Note, the above assertion will fail if MAX_REFRESH_RATE is greater than 1000 and the user selects a refresh rate greater than 1000. This would, in fact, indicate a bug in the library!


Postcondition checks are best implemented via assertions, whether or not they are specified in public methods. For example:

     * Returns a BigInteger whose value is (this-1 mod m).
     * @param  m the modulus.
     * @return this-1 mod m.
     * @throws ArithmeticException  m <= 0, or this BigInteger
     *         has no multiplicative inverse mod m (that is, this BigInteger
     *         is not relatively prime to m).
    public BigInteger modInverse(BigInteger m) {
        if (m.signum <= 0)
          throw new ArithmeticException("Modulus not positive: " + m);
        if (!this.gcd(m).equals(ONE))
          throw new ArithmeticException(this + " not invertible mod " + m);

        ... // Do the computation

        assert this.multiply(result).mod(m).equals(ONE);
        return result;

In practice, one would not check the second precondition (this.gcd(m).equals(ONE)) prior to performing the computation, because it is wasteful. This precondition is checked as a side effect of performing the modular multiplicative inverse computation by standard algorithms.

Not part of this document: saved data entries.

-- ==== Sys2Proof/Laws/Order.lean ====
section
/-! SUPPORT. The order of the base point: L·G is the neutral element and G is not (spec/42_group_element.md R182). The
multiple is computed by double-and-add on projective residues, numbers below p, which Lean's kernel evaluates. -/

namespace Sys2Proof.Machine

/-- 2·n·P is n·P doubled. -/
theorem edMul_double (n : Nat) {P : ZMod fieldP × ZMod fieldP} (hP : OnCurve P.1 P.2) :
    edMul (2 * n) P = edAdd (edMul n P) (edMul n P) := by
  let := curveGroup
  have h := fun k => edMul_eq_nsmul k ⟨P, hP⟩
  rw [h, h, two_mul]
  exact congrArg Subtype.val (add_nsmul (⟨P, hP⟩ : CurvePoint) n n)

/-- A multiple of an annihilating number annihilates. -/
theorem edMul_mul_eq_zero {m : Nat} {P : ZMod fieldP × ZMod fieldP} (hP : OnCurve P.1 P.2) (h : edMul m P = (0, 1))
    (n : Nat) : edMul (m * n) P = (0, 1) := by
  let := curveGroup
  have e := fun k => edMul_eq_nsmul k ⟨P, hP⟩
  have h0 : (m • ⟨P, hP⟩ : CurvePoint) = 0 := Subtype.ext ((e m).symm.trans h)
  rw [e, mul_comm, mul_nsmul', h0, nsmul_zero]
  rfl

/-- Projective residues: `x/z` and `y/z`, as numbers. -/
structure Proj where
  x : Nat
  y : Nat
  z : Nat

/-- The point a triple of numbers stands for. -/
def Proj.Is (q : Proj) (P : ZMod fieldP × ZMod fieldP) : Prop :=
  (q.z : ZMod fieldP) ≠ 0 ∧ (q.x : ZMod fieldP) = q.z * P.1 ∧ (q.y : ZMod fieldP) = q.z * P.2

/-- The difference of two numbers mod p. -/
def subP (a b : Nat) : Nat := a + (fieldP - b % fieldP)

theorem subP_cast (a b : Nat) : (subP a b : ZMod fieldP) = a - b := by
  have := Nat.mod_lt b fieldP_pos
  rw [subP, Nat.cast_add, Nat.cast_sub this.le, ZMod.natCast_self, ZMod.natCast_mod]
  ring

/-- The double of a point of the curve. -/
def Proj.dbl (q : Proj) : Proj :=
  let m := subP (q.y * q.y) (q.x * q.x) % fieldP
  let k := subP (2 * (q.z * q.z)) m % fieldP
  ⟨2 * (q.x * q.y) * k % fieldP, (q.y * q.y + q.x * q.x) * m % fieldP, m * k % fieldP⟩

/-- The sum with the affine point (gx, gy), c being d·gx·gy. -/
def Proj.madd (gx gy c : Nat) (q : Proj) : Proj :=
  let w := c * (q.x * q.y % fieldP) % fieldP
  let a := (q.z * q.z + w) % fieldP
  let b := subP (q.z * q.z) w % fieldP
  ⟨q.z * (q.x * gy + gx * q.y) % fieldP * b % fieldP, q.z * (q.y * gy + q.x * gx) % fieldP * a % fieldP, a * b % fieldP⟩

theorem Proj.Is.dbl {q : Proj} {P : ZMod fieldP × ZMod fieldP} (h : q.Is P) (hP : OnCurve P.1 P.2) :
    q.dbl.Is (edAdd P P) := by
  have := fieldP_fact
  obtain ⟨hz, hx, hy⟩ := h
  obtain ⟨x, y⟩ := P
  obtain ⟨ha, hb⟩ := resD_complete hP hP
  obtain ⟨h1, h2⟩ := edAdd_coords hP hP
  generalize edAdd (x, y) (x, y) = R at *
  have hc : -x ^ 2 + y ^ 2 = 1 + resD * x ^ 2 * y ^ 2 := hP
  have e1 : y ^ 2 - x ^ 2 = 1 + resD * x * x * y * y := by linear_combination hc
  have e2 : 2 - (y ^ 2 - x ^ 2) = 1 - resD * x * x * y * y := by linear_combination -hc
  rw [← e1] at ha h1
  rw [← e2] at hb h2
  simp only [Proj.Is, Proj.dbl, ZMod.natCast_mod, Nat.cast_mul, Nat.cast_add, subP_cast, hx, hy] at *
  push_cast
  refine ⟨?_, ?_, ?_⟩
  · rw [show ((q.z : ZMod fieldP) * y * (q.z * y) - q.z * x * (q.z * x)) *
        (2 * (q.z * q.z) - (q.z * y * (q.z * y) - q.z * x * (q.z * x))) =
        (q.z : ZMod fieldP) ^ 4 * ((y ^ 2 - x ^ 2) * (2 - (y ^ 2 - x ^ 2))) by ring]
    exact mul_ne_zero (pow_ne_zero _ hz) (mul_ne_zero ha hb)
  · linear_combination (-(q.z : ZMod fieldP) ^ 4 * (2 - (y ^ 2 - x ^ 2))) * h1
  · linear_combination (-(q.z : ZMod fieldP) ^ 4 * (y ^ 2 - x ^ 2)) * h2

theorem Proj.Is.madd {q : Proj} {P : ZMod fieldP × ZMod fieldP} (h : q.Is P) (hP : OnCurve P.1 P.2) {gx gy c : Nat}
    (hG : OnCurve (gx : ZMod fieldP) gy) (hc : (c : ZMod fieldP) = resD * gx * gy) :
    (q.madd gx gy c).Is (edAdd P (gx, gy)) := by
  have := fieldP_fact
  obtain ⟨hz, hx, hy⟩ := h
  obtain ⟨x, y⟩ := P
  obtain ⟨ha, hb⟩ := resD_complete hP hG
  obtain ⟨h1, h2⟩ := edAdd_coords hP hG
  generalize edAdd (x, y) ((gx : ZMod fieldP), (gy : ZMod fieldP)) = R at *
  simp only [Proj.Is, Proj.madd, ZMod.natCast_mod, Nat.cast_mul, Nat.cast_add, subP_cast, hx, hy, hc] at *
  refine ⟨?_, ?_, ?_⟩
  · rw [show ((q.z : ZMod fieldP) * q.z + resD * gx * gy * (q.z * x * (q.z * y))) *
        (q.z * q.z - resD * gx * gy * (q.z * x * (q.z * y))) =
        (q.z : ZMod fieldP) ^ 4 * ((1 + resD * x * gx * y * gy) * (1 - resD * x * gx * y * gy)) by ring]
    exact mul_ne_zero (pow_ne_zero _ hz) (mul_ne_zero ha hb)
  · linear_combination (-(q.z : ZMod fieldP) ^ 4 * (1 - resD * x * gx * y * gy)) * h1
  · linear_combination (-(q.z : ZMod fieldP) ^ 4 * (1 + resD * x * gx * y * gy)) * h2

/-- Double-and-add over the lowest n bits of k, the highest of them first. -/
def Proj.mul (gx gy c k : Nat) : Nat → Proj
  | 0 => ⟨0, 1, 1⟩
  | n + 1 =>
    let q := (Proj.mul gx gy c (k / 2) n).dbl
    if k % 2 = 1 then q.madd gx gy c else q

theorem Proj.mul_is {gx gy c : Nat} (hG : OnCurve (gx : ZMod fieldP) gy) (hc : (c : ZMod fieldP) = resD * gx * gy)
    (n : Nat) : ∀ k, k < 2 ^ n → (Proj.mul gx gy c k n).Is (edMul k (gx, gy)) := by
  have := fieldP_fact
  have hP : OnCurve ((gx : ZMod fieldP), (gy : ZMod fieldP)).1 ((gx : ZMod fieldP), (gy : ZMod fieldP)).2 := hG
  induction n with
  | zero =>
    intro k hk
    obtain rfl : k = 0 := Nat.lt_one_iff.1 hk
    simp [Proj.Is, Proj.mul, edMul]
  | succ n ih =>
    intro k hk
    have hq := (ih (k / 2) (by omega)).dbl (onCurve_edMul (k / 2) hP)
    rw [← edMul_double _ hP] at hq
    rw [Proj.mul]
    split
    · rename_i h
      have e : edMul k ((gx : ZMod fieldP), (gy : ZMod fieldP)) =
          edAdd (edMul (2 * (k / 2)) ((gx : ZMod fieldP), (gy : ZMod fieldP))) (gx, gy) := by
        conv_lhs => rw [show k = 2 * (k / 2) + 1 by omega]
        rfl
      rw [e]
      exact hq.madd (onCurve_edMul _ hP) hG hc
    · rename_i h
      rw [show 2 * (k / 2) = k by omega] at hq
      exact hq

/-- The coordinates of the base point and d·Gx·Gy, as numbers (R182). -/
def baseX : Nat := 15112221349535400772501151409588531511454012693041857206046113283949847762202
def baseY : Nat := 46316835694926478169428394003475163141307993866256225615783033603165251855960
def baseC : Nat :=
  37095705934669439343138083508754565189542113879843219016388785533085940283555 * (baseX * baseY % fieldP) % fieldP

theorem basePoint_eq : basePoint = ((baseX : ZMod fieldP), (baseY : ZMod fieldP)) := by
  have := fieldP_fact
  have hz : feRes geBase.z = 1 := feRes_one
  have hx : vecVal geBase.x = baseX := by decide
  have hy : vecVal geBase.y = baseY := by decide
  simp only [basePoint, gePoint, hz, inv_one, mul_one]
  simp only [feRes, hx, hy]

/-- The triple double-and-add gives for L: x is 0 and y is z. -/
theorem order_triple : (Proj.mul baseX baseY baseC groupOrder 253).x = 0 ∧
    (Proj.mul baseX baseY baseC groupOrder 253).y = (Proj.mul baseX baseY baseC groupOrder 253).z := by
  decide +kernel

/-- R182: "L·G is the neutral element". -/
theorem edMul_groupOrder : edMul groupOrder basePoint = (0, 1) := by
  have := fieldP_fact
  have hG : OnCurve (baseX : ZMod fieldP) baseY := by
    have := represents_base.onCurve
    rwa [basePoint_eq] at this
  have hc : (baseC : ZMod fieldP) = resD * baseX * baseY := by
    rw [baseC, ZMod.natCast_mod, Nat.cast_mul, ZMod.natCast_mod, Nat.cast_mul, ← resD_eq, mul_assoc]
  obtain ⟨hz, hx, hy⟩ := Proj.mul_is hG hc 253 groupOrder (by decide)
  obtain ⟨h0, h1⟩ := order_triple
  rw [h0, Nat.cast_zero] at hx
  rw [h1] at hy
  rw [basePoint_eq]
  exact Prod.ext ((mul_eq_zero.1 hx.symm).resolve_left hz) (mul_left_cancel₀ hz (by rw [← hy, mul_one]))

/-- G is not the neutral element. -/
theorem basePoint_ne : basePoint ≠ (0, 1) := by
  rw [basePoint_eq]
  intro h
  have := (ZMod.natCast_eq_zero_iff _ _).1 (congrArg Prod.fst h)
  exact absurd this (by decide)

end Sys2Proof.Machine
end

Occasionally, it is necessary to save some data prior to performing a computation in order to check a postcondition after it is complete. This can be done with two assert statements and the help of a simple inner class designed to save the state of one or more variables so they can be checked (or rechecked) after the computation. For example, suppose you have a piece of code that looks like this:

void foo(int[] array) {
        // Manipulate array

        // At this point, array will contain exactly the ints that it did
        // prior to manipulation, in the same order.

Here is how you could modify the above method to turn the textual assertion into a functional one:

 void foo(final int[] array) {

        class DataCopy {
          private int[] arrayCopy;

          DataCopy() { arrayCopy = (int[])(array.clone()); }

          boolean isConsistent() { return Arrays.equals(array, arrayCopy); }

        DataCopy copy = null;

        // Always succeeds; has side effect of saving a copy of array
        assert (copy = new DataCopy()) != null;

        ... // Manipulate array

        assert copy.isConsistent();

Note that this idiom easily generalizes to save more than one data field, and to test arbitrarily complex assertions concerning pre-computation and post-computation values.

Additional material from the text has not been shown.